Порпора, на время повеселевший, снова стал мрачным, придирчивым и несправедливым, как только увидел, что Консуэло – источник его надежд, опора его мужества – впала в уныние и нерешительность. Вместо того чтобы поддержать, одушевить ее своей бодростью и нежностью, теперь он относился к ней с болезненным раздражением, и это окончательно привело ее в ужас. Старик – то безвольный, то резкий, то ласковый, то гневный, снедаемый той самой ипохондрией, которой вскоре суждено было погубить Жан-Жака Руссо, – всюду видел врагов, преследователей, неблагодарных, не замечая, что его собственная подозрительность, вспыльчивость и несправедливость вызывают и отчасти объясняют те дурные намерения и поступки, в которых он обвинял других. Оскорбленные им люди сначала принимали его за сумасшедшего, затем – за озлобленного и, наконец, решили, что лучше отступиться от него, обезопасить себя или даже отомстить ему. Между низким раболепством и угрюмой мизантропией есть нечто среднее, чего Порпора не понимал, да так никогда и не понял.

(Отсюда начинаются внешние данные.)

-- ==== Sys2Proof/Machine/Presets.lean ====
section
/-!
DEFINITION. The conversion presets of Table 9.6 (R214): transfer curves and encoding matrices, each entry one of the two
integers next to the value that the curve or matrix gives.  Which one is open (Config.roundUp), and so are the standards'
constants, taken from the standards the table names (notes/assumptions/74.md).
-/

namespace Sys2Proof.Machine

/-! ### Powers with 128 fraction bits -/

/-- Terms of z + z^3/3 + z^5/5 + …; z at most 1/3, 44 terms leave less than 2^-128. -/
def atanhTerms : Nat → Int → Int → Int → Int
  | 0, _, _, _ => 0
  | f + 1, z2, k, t => t / (2 * k + 1) + atanhTerms f z2 (k + 1) (mulFix t z2)

/-- ln of a value of 1 to 2, both with 128 fraction bits. -/
def lnUnit (m : Int) : Int :=
  let z := (m - 2 ^ 128) * 2 ^ 128 / (m + 2 ^ 128)
  2 * atanhTerms 44 (mulFix z z) 0 z

def ln2Fix : Int := lnUnit (2 ^ 129)

/-- ln of a positive value with 128 fraction bits. -/
def lnFix (x : Nat) : Int :=
  let e := Nat.log2 x
  lnUnit (if e < 128 then (x * 2 ^ (128 - e) : Nat) else (x / 2 ^ (e - 128) : Nat)) + ((e : Int) - 128) * ln2Fix

/-- Terms of r^k / k! from index k on, the last one given. -/
def expTerms : Nat → Int → Int → Int → Int
  | 0, _, _, _ => 0
  | f + 1, r, k, t => t + expTerms f r (k + 1) (mulFix t r / (k + 1))

/-- e^y with 128 fraction bits. -/
def expFix (y : Int) : Nat :=
  let k := y / ln2Fix
  let v := (expTerms 40 (y - k * ln2Fix) 0 (2 ^ 128)).toNat
  if 0 ≤ k then v * 2 ^ k.toNat else v / 2 ^ (-k).toNat

/-- x^(n/d) of a value that is not negative, with 128 fraction bits. -/
def powFix (x : Nat) (n : Int) (d : Nat) : Nat := if x = 0 then 0 else expFix (lnFix x * n / (max 1 d : Nat))

/-! ### Transfer presets (Table 9.6) -/

/-- One as a value with 128 fraction bits. -/
def oneFix : Nat := 2 ^ 128

/-- PQ of SMPTE ST 2084: luminance over 10,000 cd/m2. -/
def pqEotf (x : Nat) : Nat :=
  let p := powFix x 32 2523
  let c1 := oneFix * 3424 / 4096
  powFix ((p - c1) * oneFix / (oneFix * 2413 / 128 - 2392 * p / 128)) 8192 1305

/-- HLG of BT.2100 without its OOTF: scene light of a signal value. -/
def hlgScene (x : Nat) : Nat :=
  let a := oneFix * 17883277 / 100000000
  let b := oneFix - 4 * a
  let c : Int := (oneFix / 2 : Nat) - mulFix a (lnFix (4 * a))
  if 2 * x ≤ oneFix then (mulFix x x / 3).toNat else (expFix (((x : Int) - c) * oneFix / (a : Int)) + b) / 12

/-- The system gamma 1.2 + 0.42 log10(PEAK / 1,000) with 128 fraction bits. -/
def hlgGamma (peak : Nat) : Int :=
  oneFix * 12 / 10 + (42 : Int) * ((lnFix (peak * oneFix / 1000)) * oneFix / lnFix (10 * oneFix)) / 100

/-- The light of a signal value, 1.0 for PEAK: presets 0 to 5 of Table 9.6, each component on its own. -/
def transferOf (tf peak x : Nat) : Nat :=
  match tf with
  | 0 => x
  | 1 => powFix x 24 10
  | 2 => powFix x 22 10
  | 3 => powFix x 26 10
  | 4 => min oneFix (pqEotf x * 10000 / max 1 peak)
  | _ => let e := hlgScene x
         if e = 0 then 0 else expFix (mulFix (lnFix e) (hlgGamma peak))

/-- A value with 128 fraction bits as the table holds it: one of its two neighbouring integers, itself where it is one. -/
def roundFix (key : List Nat) (i : Nat) (x : Nat) : Nat :=
  x / oneFix + (if x % oneFix = 0 then 0 else bit (Config.roundUp key i))

/-- The LUT of a transfer preset: entry i is the light of the 16-bit signal value 16 i, in 20 bits, for each component. -/
def transferLut (tf peak : Nat) : List Nat :=
  let one := (List.range 4096).map fun i =>
    min 1048575 (roundFix [0, tf, peak] i (transferOf tf peak (16 * i * oneFix / 65535) * 1048575))
  one ++ one ++ one

/-! ### Encoding presets (Table 9.6) -/

/-- A rational coefficient as a matrix holds it. -/
def roundRat (key : List Nat) (i : Nat) (x : Rat) : Int :=
  x.floor + (if x.den = 1 then 0 else (bit (Config.roundUp key i) : Int))

/-- Luma weights of red and blue. -/
def lumaOf (enc : Nat) : Rat × Rat := if enc = 1 then (2627 / 10000, 593 / 10000) else (2126 / 10000, 722 / 10000)

/-- Y'CbCr to R'G'B', or the identity for RGB and XYZ: rows of three. -/
def toRgb (enc sampling : Nat) : Mat3 :=
  if sampling = 0 then ((1, 0, 0), (0, 1, 0), (0, 0, 1))
  else
    let (kr, kb) := lumaOf enc
    let kg := 1 - kr - kb
    ((1, 0, 2 * (1 - kr)), (1, -(2 * kb * (1 - kb) / kg), -(2 * kr * (1 - kr) / kg)), (1, 2 * (1 - kb), 0))

/-- Zero and range of component j as stored, MSB-aligned in 16 bits: narrow range covers Y and R, G, B codes 16 to 235 and C codes
16 to 240; a full-range component covers all 16 bits. -/
def rangeOf (full : Bool) (sampling j : Nat) : Rat × Rat :=
  let c := decide (sampling ≠ 0) && decide (j ≠ 0)
  if full then (if c then (32768, 65535) else (0, 65535))
  else if c then (32768, 57344) else (4096, 56064)

/-- Matrix A of a preset: nine coefficients with 16 fraction bits, three offsets in output units. -/
def presetA (enc sampling : Nat) (full : Bool) : List Int :=
  let m := toRgb enc sampling
  let rows : List Vec3 := [m.1, m.2.1, m.2.2]
  let gain := fun j : Nat => 65535 / (rangeOf full sampling j).2
  let key := [1, enc, sampling, bit full]
  let at_ := fun (v : Vec3) (j : Nat) => [v.1, v.2.1, v.2.2].getD j 0 * gain j
  (rows.zipIdx.flatMap fun x => (List.range 3).map fun j => roundRat key (3 * x.2 + j) (65536 * at_ x.1 j)) ++
    rows.zipIdx.map fun x => roundRat key (9 + x.2)
      (-(at_ x.1 0 * (rangeOf full sampling 0).1 + at_ x.1 1 * (rangeOf full sampling 1).1 + at_ x.1 2 * (rangeOf full sampling 2).1))

/-- XYZ of a chromaticity with Y = 1. -/
def xyzOf (c : Rat × Rat) : Vec3 := (rquot c.1 c.2, 1, rquot (1 - c.1 - c.2) c.2)

/-- The matrix to XYZ of primaries and a white of luminance 1. -/
def toXyz (r g b w : Rat × Rat) : Mat3 :=
  let m := mtrans (xyzOf r, xyzOf g, xyzOf b)
  let k := mvec (minv m) (xyzOf w)
  mtrans (vscale k.1 (xyzOf r), vscale k.2.1 (xyzOf g), vscale k.2.2 (xyzOf b))

def d65 : Rat × Rat := (3127 / 10000, 3290 / 10000)

/-- An encoding's primaries to XYZ. -/
def encXyz (enc : Nat) : Mat3 :=
  match enc with
  | 0 => toXyz (64 / 100, 33 / 100) (30 / 100, 60 / 100) (15 / 100, 6 / 100) d65
  | 1 => toXyz (708 / 1000, 292 / 1000) (170 / 1000, 797 / 1000) (131 / 1000, 46 / 1000) d65
  | 2 => toXyz (680 / 1000, 320 / 1000) (265 / 1000, 690 / 1000) (150 / 1000, 60 / 1000) (314 / 1000, 351 / 1000)
  | 3 => toXyz (680 / 1000, 320 / 1000) (265 / 1000, 690 / 1000) (150 / 1000, 60 / 1000) d65
  | _ => ((1, 0, 0), (0, 1, 0), (0, 0, 1))

/-- A chromaticity as Table 9.1 codes it. -/
def chromaOf (v : Nat) : Rat × Rat := ((bits v 0 16 : Nat) / 50000, (bits v 16 16 : Nat) / 50000)

/-- Matrix B of a preset: the encoding's primaries to the working ones and their white, without chromatic adaptation; the bound
of ±8.0 is the caller's. -/
def presetB (enc : Nat) (prims : List Nat) : List Int :=
  let p := fun i => chromaOf (prims.getD i 0)
  let inv := minv (toXyz (p 0) (p 1) (p 2) (p 3))
  let t := mtrans (encXyz enc)
  let cols := [mvec inv t.1, mvec inv t.2.1, mvec inv t.2.2]
  (List.range 3).flatMap (fun i => (List.range 3).map fun j =>
    let v := cols.getD j (0, 0, 0)
    roundRat ([2, enc] ++ prims) (3 * i + j) (65536 * [v.1, v.2.1, v.2.2].getD i 0)) ++ [0, 0, 0]

end Sys2Proof.Machine
end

Консуэло, после нескольких бесплодных попыток убедившаяся, что маэстро менее чем когда-либо склонен благословить ее на любовь и брак, безропотно покорилась и уже не вызывала больше своего несчастного учителя на откровенные разговоры, которые только усиливали его предубеждение. Она перестала упоминать даже имя Альберта и готова была подписать любой ангажемент, какой прикажет ей Порпора. Оставаясь наедине с Йозефом, она открывала ему свою душу, и это приносило ей облегчение.

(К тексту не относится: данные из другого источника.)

-- ==== Sys2Proof/Machine/Solver.lean ====
section
/-!
DEFINITION. The colour solver (chapter 15): meanings of SOLVER_CFG, CAL_LOAD, CAL_CORRECT, SOLVE_DONE and the clear; the
measurement of a frame (R358, R359), the solve (R360 to R362), and the load into the Press (R25, R363).  What R360 computes is
rounded to binary64 after every operation (notes/assumptions/20.md).
-/

namespace Sys2Proof.Machine

/-! ### Rounding -/

/-- Nearest integer, ties away from zero (R362). -/
def roundAway (a : Rat) : Int := if a < 0 then -((-a + 1 / 2).floor) else (a + 1 / 2).floor

/-- Largest integer with a square at most n, by bits. -/
def isqrt (n : Nat) : Nat :=
  (List.range 64).foldl (fun acc b => if (acc + 2 ^ (63 - b)) ^ 2 ≤ n then acc + 2 ^ (63 - b) else acc) 0

/-! ### Settings (R355 to R357, R366) -/

def solverBusy (s : State) (k : Nat) : Option Nat := (headOf s k).solver.pending.map (·.2.1.tag)

/-- F_m of R356. -/
def changeFrame (s : State) (k t : Nat) : Nat := (headOf s k).pipe.firstFlip (t + 400000)

def pendSolver (k : Nat) (d : Desc) (x : SolverChange) (s : State) : State :=
  modSolver k (fun v => { v with pending := some (x, d, changeFrame s k d.t) }) s

/-- Recipe in force of a head. -/
def recipeInForce (s : State) (k : Nat) : Option Recipe := (headOf s k).press.recipe

def solverInvalid (s : State) (d : Desc) : Option Nat :=
  let few := d.p8 17 == 1 && (recipeInForce s (d.p8 16)).any fun r => decide (r.chans.length < 3)
  (List.find? (·.1)
    ([(decide (1 < d.p8 17) || few, 17), (decide (1 < d.p8 18), 18), (decide (1 < d.p8 19), 19),
      (decide (d.p32 20 < 16384 ∨ 65536 < d.p32 20), 20), (decide (40000 < d.p32 24), 24),
      (decide (d.p16 28 < 1 ∨ 1024 < d.p16 28), 28), (decide (d.p8 30 = 0), 30)] ++
     (span 32 63).map fun i => (decide (d.p8 i ≠ 0), i))).map (·.2)

def solverAct (d : Desc) (s : State) : State :=
  let k := d.p8 16
  match solverInvalid s d, solverBusy s k with
  | some o, _ => complete d 0xF80 (u16 o) s
  | none, some tag => complete d 0xF84 (u32 tag) s
  | none, none =>
    pendSolver k d (.cfg { closed := d.p8 17 == 1, policy := d.p8 18, jump := bitOf (d.p8 19) 0, lum := d.p32 20,
                           skip := d.p32 24, minSamp := d.p16 28, staleN := d.p8 30, headWarn := d.p8 31 }) s

def execSolverCfg (dt : Nat) (d : Desc) (s : State) : Res :=
  .next (runDesc (specI0 0x0D01 []) d (headBad 16) noOver solverAct (tick dt s))

/-- Channel entry i of a calibration block (Table 15.3). -/
def calEntry (b : List Byte) (i : Nat) : CalEntry :=
  let o := 128 + 32 * i
  let g := fun j n => signed (8 * n) (fieldOf b (o + j) n)
  { chan := fieldOf b o 1, ain := fieldOf b (o + 1) 1, tsrc := fieldOf b (o + 2) 1, tidx := fieldOf b (o + 3) 1,
    dark := g 4 2, resp := fieldOf b (o + 8) 4, cx := fieldOf b (o + 12) 2, cy := fieldOf b (o + 14) 2, tGain := g 16 4,
    tOff := g 20 2, ax := g 22 2, ay := g 24 2, bx := g 26 2, by_ := g 28 2, ak := g 30 2 }

def calOf (b : List Byte) : Calib :=
  { tRef := signed 32 (fieldOf b 0 4)
    fixed := (List.range 18).map fun i => signed 32 (fieldOf b (8 + 4 * i) 4)
    share := (List.range 6).map fun i => fieldOf b (80 + 4 * i) 4
    entries := (List.range (min 48 (fieldOf b 4 2))).map (calEntry b) }

/-- CAL_INVALID: the first rule of Tables 15.2 and 15.3 broken, by block offset (R357). -/
def calInvalid (b : List Byte) (len : Nat) : Option Nat :=
  let n := fieldOf b 4 2
  let z := fun i => (decide (fieldOf b i 1 ≠ 0), i)
  (List.find? (·.1)
    ([(decide (n < 1 ∨ 48 < n ∨ len ≠ 128 + 32 * n), 4), z 6, z 7] ++
     (List.range 6).map (fun i => (decide (fieldOf b (80 + 4 * i) 4 < 256 ∨ 16777216 < fieldOf b (80 + 4 * i) 4), 80 + 4 * i)) ++
     (span 104 127).map z ++
     (List.range (min 48 n)).flatMap fun i =>
       let o := 128 + 32 * i
       let e := calEntry b i
       [(decide (47 < e.chan) || ((List.range i).any fun j => (calEntry b j).chan = e.chan), o), (decide (47 < e.ain), o + 1),
        (decide (2 < e.tsrc), o + 2),
        (decide ((match e.tsrc with | 0 => 1 | 1 => 8 | _ => 16) ≤ e.tidx), o + 3), z (o + 6), z (o + 7),
        (decide (e.resp = 0), o + 8), (decide (e.cy = 0), o + 14)])).map (·.2)

def calAct (buf : HostBuf) (d : Desc) (s : State) : State :=
  let k := d.p8 24
  match bufOf d buf s with
  | .error x => complete d 0x501 (u64 x.length) s
  | .data x =>
    let b := padTo (max 128 d.length) (x.take d.length)
    match calInvalid b d.length with
    | some o => complete d 0xF81 (u16 o) s
    | none =>
      let c := calOf b
      match (c.entries.zipIdx).find? fun e => chanOwner s e.1.chan != some k, solverBusy s k with
      | some e, _ => complete d 0x13 (u16 (128 + 32 * e.2)) s
      | none, some tag => complete d 0xF84 (u32 tag) s
      | none, none => pendSolver k d (.cal c) s

def calOver (d : Desc) (_ : State) : Bool := decide (1664 < d.length)

def execCalLoad (dt : Nat) (d : Desc) (buf : HostBuf) (s : State) : Res :=
  .next (runDesc (specBuf 0x0D02 true (span 25 63)) d (headBad 24) calOver (calAct buf) (tick dt s))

– Странная у меня судьба, – часто говорила она ему, – небо наделило меня способностями и любовью к искусству, стремлением к свободе, к гордой, целомудренной независимости, но в то же время вместо холодного и жестокого эгоизма, который обеспечивает артистам силу, необходимую, чтобы пробить себе дорогу сквозь опасности и соблазны жизни, небесная воля вложила в мою грудь нежное, чувствительное сердце, бьющееся только для других, живущее только привязанностью и преданностью. И вот, раздираемая двумя враждебными силами, жизнь моя проходит напрасно, и я никак не могу достичь цели. Если я рождена для преданности, пусть Бог отнимет у меня любовь к искусству, к поэзии и жажду свободы, превращающие преданность в мучение, в пытку. Если же я рождена для искусства и для свободы, пусть он вынет из моего сердца жалость, дружелюбие, заботливость, боязнь причинить страдания – словом, все то, что всегда будет отравлять мой успех и мешать моей карьере.